** GOAL OF THE EXERCISE **
Keep every line of the data below that has the string "negative" and present those lines.

** INFORMATION PROVIDED **
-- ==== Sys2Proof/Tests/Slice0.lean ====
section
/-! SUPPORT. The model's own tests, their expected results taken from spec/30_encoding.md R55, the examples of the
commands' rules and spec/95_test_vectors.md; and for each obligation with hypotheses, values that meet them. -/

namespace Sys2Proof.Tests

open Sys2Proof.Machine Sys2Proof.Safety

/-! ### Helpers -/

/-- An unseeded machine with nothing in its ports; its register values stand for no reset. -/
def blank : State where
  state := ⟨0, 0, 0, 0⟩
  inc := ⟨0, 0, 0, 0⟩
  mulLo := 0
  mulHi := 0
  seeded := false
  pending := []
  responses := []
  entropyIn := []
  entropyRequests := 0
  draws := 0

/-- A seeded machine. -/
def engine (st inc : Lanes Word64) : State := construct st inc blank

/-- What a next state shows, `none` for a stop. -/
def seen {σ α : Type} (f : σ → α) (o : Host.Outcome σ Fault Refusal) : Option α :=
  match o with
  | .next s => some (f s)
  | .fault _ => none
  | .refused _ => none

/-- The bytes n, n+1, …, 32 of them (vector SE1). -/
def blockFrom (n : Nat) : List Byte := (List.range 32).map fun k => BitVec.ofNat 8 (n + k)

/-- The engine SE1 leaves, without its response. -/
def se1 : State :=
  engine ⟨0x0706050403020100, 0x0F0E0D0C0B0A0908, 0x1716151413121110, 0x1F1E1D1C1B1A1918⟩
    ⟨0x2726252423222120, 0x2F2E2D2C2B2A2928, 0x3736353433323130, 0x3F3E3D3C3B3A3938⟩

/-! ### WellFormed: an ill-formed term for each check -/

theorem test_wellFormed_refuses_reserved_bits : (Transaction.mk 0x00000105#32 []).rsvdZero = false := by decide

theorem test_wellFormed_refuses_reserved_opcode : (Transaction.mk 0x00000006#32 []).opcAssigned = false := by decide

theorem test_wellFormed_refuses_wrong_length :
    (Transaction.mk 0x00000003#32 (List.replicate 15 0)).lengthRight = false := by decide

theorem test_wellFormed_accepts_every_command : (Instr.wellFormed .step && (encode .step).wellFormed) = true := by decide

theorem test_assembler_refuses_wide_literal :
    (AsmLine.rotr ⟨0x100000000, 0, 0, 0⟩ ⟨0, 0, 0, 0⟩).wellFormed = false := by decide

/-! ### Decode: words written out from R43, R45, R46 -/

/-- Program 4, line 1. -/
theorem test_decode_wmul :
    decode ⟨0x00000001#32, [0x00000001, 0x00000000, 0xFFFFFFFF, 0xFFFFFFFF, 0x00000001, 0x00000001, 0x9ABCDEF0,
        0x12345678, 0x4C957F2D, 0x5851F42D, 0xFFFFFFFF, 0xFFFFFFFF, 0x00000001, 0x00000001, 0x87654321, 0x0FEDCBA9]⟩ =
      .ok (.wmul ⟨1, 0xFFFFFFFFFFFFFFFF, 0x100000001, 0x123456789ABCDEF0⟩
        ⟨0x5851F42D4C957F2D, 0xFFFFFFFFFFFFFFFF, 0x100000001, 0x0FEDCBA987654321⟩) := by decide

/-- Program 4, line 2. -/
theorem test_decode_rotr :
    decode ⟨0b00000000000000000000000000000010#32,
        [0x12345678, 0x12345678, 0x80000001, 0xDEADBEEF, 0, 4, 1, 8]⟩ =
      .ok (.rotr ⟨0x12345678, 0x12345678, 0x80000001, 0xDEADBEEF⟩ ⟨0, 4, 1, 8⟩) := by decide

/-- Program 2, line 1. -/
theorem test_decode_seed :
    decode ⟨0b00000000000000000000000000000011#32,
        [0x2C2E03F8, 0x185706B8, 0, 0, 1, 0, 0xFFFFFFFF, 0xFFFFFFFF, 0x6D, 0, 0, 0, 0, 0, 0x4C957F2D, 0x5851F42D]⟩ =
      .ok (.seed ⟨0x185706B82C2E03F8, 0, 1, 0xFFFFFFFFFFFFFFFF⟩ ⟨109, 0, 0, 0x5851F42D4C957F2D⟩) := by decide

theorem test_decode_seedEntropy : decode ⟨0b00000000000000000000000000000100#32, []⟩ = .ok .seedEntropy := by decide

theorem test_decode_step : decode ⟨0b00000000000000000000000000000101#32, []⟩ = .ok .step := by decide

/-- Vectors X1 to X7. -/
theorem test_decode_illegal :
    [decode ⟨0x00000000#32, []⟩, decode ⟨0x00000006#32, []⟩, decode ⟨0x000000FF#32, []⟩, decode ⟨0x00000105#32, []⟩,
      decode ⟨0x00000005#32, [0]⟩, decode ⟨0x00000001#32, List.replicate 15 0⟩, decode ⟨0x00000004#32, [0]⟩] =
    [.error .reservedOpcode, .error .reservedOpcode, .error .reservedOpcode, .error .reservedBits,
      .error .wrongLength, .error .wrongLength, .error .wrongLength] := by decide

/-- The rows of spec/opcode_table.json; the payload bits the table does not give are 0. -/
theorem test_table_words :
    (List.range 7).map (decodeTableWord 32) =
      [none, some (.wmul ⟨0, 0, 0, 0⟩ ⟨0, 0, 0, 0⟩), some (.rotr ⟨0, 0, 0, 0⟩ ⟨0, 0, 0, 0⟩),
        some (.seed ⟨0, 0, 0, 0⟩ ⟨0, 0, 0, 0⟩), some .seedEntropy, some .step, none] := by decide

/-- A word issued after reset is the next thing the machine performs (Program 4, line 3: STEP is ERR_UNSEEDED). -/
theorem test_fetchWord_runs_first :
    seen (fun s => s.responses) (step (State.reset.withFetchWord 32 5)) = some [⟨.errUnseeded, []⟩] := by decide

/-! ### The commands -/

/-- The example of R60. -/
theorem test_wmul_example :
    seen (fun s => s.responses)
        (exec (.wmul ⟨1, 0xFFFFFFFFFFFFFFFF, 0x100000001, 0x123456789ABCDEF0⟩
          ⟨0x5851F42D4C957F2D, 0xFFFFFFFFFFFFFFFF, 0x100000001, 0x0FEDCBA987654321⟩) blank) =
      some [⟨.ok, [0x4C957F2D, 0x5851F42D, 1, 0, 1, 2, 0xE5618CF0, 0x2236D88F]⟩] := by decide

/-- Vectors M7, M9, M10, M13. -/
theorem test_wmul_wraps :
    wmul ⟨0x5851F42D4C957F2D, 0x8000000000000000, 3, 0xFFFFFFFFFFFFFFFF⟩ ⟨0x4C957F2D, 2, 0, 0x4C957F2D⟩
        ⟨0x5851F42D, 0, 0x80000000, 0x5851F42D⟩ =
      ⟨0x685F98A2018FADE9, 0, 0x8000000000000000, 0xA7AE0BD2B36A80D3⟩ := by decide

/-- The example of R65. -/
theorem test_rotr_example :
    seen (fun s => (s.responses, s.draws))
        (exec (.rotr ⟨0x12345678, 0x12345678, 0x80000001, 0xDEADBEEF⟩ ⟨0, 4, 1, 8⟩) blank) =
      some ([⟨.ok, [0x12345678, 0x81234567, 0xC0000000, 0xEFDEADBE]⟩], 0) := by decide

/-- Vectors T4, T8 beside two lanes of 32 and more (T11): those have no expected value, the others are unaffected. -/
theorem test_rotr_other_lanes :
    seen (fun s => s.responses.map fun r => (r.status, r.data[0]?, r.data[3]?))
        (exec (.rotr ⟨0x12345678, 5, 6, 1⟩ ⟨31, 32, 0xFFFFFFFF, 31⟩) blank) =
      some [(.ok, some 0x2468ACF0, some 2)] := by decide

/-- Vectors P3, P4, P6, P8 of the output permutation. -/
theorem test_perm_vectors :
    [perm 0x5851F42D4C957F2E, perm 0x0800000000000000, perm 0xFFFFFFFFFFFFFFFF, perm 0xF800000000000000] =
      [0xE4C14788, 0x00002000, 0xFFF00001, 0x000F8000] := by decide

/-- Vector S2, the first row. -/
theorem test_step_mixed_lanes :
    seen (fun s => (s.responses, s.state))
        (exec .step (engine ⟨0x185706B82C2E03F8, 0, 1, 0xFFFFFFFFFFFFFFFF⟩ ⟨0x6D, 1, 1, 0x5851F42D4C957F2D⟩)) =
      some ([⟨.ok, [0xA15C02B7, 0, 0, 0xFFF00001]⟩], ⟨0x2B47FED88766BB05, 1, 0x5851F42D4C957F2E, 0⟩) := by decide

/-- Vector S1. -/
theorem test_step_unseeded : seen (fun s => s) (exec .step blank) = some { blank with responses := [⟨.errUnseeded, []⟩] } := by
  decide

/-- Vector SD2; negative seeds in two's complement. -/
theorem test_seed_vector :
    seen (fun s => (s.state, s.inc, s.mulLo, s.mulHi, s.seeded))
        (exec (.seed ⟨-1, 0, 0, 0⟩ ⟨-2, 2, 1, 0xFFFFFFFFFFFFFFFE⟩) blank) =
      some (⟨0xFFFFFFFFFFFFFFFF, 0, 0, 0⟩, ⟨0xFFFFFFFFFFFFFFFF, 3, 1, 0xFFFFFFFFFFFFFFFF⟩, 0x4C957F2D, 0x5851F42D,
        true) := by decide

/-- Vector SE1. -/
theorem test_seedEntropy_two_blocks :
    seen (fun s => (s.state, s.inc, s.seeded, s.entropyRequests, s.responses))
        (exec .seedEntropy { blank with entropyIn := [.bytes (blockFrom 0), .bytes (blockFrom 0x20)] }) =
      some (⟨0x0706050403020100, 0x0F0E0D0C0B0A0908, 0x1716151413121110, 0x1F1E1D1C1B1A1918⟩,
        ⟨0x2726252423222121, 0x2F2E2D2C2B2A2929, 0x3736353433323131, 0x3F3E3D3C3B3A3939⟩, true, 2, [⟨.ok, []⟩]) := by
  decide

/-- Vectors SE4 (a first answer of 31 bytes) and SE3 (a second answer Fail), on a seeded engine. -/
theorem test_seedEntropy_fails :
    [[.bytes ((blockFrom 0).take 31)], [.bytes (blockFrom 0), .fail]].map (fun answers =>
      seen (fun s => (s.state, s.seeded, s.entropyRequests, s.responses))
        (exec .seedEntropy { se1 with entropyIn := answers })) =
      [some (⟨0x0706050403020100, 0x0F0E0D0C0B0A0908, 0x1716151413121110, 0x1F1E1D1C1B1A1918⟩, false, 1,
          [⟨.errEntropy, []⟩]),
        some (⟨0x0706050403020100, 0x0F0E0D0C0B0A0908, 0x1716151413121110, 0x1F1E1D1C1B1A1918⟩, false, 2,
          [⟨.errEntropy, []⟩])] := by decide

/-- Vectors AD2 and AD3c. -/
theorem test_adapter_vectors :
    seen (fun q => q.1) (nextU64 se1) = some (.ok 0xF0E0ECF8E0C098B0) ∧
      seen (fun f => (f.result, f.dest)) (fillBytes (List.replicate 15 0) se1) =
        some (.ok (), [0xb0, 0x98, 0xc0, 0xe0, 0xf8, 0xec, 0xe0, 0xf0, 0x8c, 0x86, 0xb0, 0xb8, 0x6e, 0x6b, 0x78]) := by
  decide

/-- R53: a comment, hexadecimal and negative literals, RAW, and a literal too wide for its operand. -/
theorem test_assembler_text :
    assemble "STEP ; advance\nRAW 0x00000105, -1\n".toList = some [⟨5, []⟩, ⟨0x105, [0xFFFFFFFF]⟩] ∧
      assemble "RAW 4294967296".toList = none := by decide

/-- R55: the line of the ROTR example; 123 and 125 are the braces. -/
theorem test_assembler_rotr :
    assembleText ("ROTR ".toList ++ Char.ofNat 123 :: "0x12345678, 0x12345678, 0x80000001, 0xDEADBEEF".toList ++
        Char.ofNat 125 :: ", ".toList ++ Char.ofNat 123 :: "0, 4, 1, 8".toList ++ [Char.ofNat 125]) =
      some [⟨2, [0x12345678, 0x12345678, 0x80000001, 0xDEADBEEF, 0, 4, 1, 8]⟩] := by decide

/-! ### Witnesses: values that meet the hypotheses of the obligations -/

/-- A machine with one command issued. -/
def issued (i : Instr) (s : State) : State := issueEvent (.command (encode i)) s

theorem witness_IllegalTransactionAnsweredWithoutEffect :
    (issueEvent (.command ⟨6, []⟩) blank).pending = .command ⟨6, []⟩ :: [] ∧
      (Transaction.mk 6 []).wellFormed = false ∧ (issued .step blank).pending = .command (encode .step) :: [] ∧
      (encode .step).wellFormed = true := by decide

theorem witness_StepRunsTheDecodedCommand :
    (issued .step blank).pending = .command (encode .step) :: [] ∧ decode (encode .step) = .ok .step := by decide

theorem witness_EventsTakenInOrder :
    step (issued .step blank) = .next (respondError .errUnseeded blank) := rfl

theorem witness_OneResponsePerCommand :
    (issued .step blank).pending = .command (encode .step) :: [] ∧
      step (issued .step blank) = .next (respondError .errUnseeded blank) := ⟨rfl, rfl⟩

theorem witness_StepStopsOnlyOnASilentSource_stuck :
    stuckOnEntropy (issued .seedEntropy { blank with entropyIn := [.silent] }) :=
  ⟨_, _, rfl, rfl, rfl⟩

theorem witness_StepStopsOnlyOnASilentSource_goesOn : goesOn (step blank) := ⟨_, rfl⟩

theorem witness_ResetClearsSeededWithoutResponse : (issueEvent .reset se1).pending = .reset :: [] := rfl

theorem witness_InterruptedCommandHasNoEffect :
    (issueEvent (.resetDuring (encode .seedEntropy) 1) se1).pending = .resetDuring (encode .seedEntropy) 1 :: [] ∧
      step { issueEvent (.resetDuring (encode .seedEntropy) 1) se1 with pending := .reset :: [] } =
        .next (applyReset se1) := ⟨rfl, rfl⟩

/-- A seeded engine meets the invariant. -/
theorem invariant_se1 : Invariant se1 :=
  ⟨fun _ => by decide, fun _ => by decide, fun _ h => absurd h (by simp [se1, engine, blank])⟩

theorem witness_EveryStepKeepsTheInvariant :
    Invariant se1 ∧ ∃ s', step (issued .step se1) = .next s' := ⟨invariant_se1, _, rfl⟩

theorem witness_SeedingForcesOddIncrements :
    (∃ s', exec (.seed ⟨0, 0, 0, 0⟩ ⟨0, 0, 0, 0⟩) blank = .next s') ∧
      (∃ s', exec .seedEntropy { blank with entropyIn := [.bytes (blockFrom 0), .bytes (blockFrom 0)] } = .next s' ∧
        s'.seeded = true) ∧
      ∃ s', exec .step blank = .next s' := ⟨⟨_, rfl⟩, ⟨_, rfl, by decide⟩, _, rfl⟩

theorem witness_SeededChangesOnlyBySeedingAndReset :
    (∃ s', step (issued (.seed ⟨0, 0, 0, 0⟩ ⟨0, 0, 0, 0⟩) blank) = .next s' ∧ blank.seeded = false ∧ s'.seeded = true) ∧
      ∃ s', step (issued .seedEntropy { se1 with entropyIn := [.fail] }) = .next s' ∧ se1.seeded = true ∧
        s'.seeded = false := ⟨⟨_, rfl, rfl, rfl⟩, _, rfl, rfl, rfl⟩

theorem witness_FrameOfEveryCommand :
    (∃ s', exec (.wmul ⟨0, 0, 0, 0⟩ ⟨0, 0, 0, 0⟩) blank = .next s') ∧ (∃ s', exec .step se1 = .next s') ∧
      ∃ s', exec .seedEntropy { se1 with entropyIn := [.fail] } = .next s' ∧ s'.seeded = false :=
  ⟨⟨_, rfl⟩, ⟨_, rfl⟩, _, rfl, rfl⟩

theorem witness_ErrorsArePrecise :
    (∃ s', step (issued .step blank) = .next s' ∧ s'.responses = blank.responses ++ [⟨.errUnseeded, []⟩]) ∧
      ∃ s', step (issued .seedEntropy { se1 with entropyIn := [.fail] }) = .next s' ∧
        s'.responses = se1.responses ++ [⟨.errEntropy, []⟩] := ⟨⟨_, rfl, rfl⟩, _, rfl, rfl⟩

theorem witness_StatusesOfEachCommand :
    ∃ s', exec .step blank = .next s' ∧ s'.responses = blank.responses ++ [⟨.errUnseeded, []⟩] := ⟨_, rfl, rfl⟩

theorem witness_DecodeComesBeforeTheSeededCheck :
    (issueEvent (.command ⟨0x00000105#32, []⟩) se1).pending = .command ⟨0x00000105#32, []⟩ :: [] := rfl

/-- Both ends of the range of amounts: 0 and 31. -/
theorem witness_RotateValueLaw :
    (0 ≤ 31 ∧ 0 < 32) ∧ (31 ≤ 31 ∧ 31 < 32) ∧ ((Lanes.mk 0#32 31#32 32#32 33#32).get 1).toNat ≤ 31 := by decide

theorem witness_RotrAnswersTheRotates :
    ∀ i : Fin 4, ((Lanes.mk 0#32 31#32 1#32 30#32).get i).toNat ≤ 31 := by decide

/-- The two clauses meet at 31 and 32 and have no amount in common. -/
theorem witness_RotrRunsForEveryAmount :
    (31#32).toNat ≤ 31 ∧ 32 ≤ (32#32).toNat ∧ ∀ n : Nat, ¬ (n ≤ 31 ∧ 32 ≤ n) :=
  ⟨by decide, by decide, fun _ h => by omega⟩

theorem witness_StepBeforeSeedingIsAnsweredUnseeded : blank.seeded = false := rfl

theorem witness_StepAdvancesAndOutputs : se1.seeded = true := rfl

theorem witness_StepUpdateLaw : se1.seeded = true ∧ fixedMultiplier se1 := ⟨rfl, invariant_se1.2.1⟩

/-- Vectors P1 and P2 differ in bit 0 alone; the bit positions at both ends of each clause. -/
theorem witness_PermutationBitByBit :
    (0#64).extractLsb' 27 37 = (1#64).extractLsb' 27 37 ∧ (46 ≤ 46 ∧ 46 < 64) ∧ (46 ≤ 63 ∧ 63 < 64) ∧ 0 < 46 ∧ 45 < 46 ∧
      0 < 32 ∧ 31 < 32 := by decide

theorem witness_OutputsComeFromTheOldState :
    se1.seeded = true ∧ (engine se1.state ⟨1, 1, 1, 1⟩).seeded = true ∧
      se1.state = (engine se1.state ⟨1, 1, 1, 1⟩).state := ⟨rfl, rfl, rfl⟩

** RESPONSE BOX **
/-- Vector SD2; negative seeds in two's complement. -/
/-- R53: a comment, hexadecimal and negative literals, RAW, and a literal too wide for its operand. -/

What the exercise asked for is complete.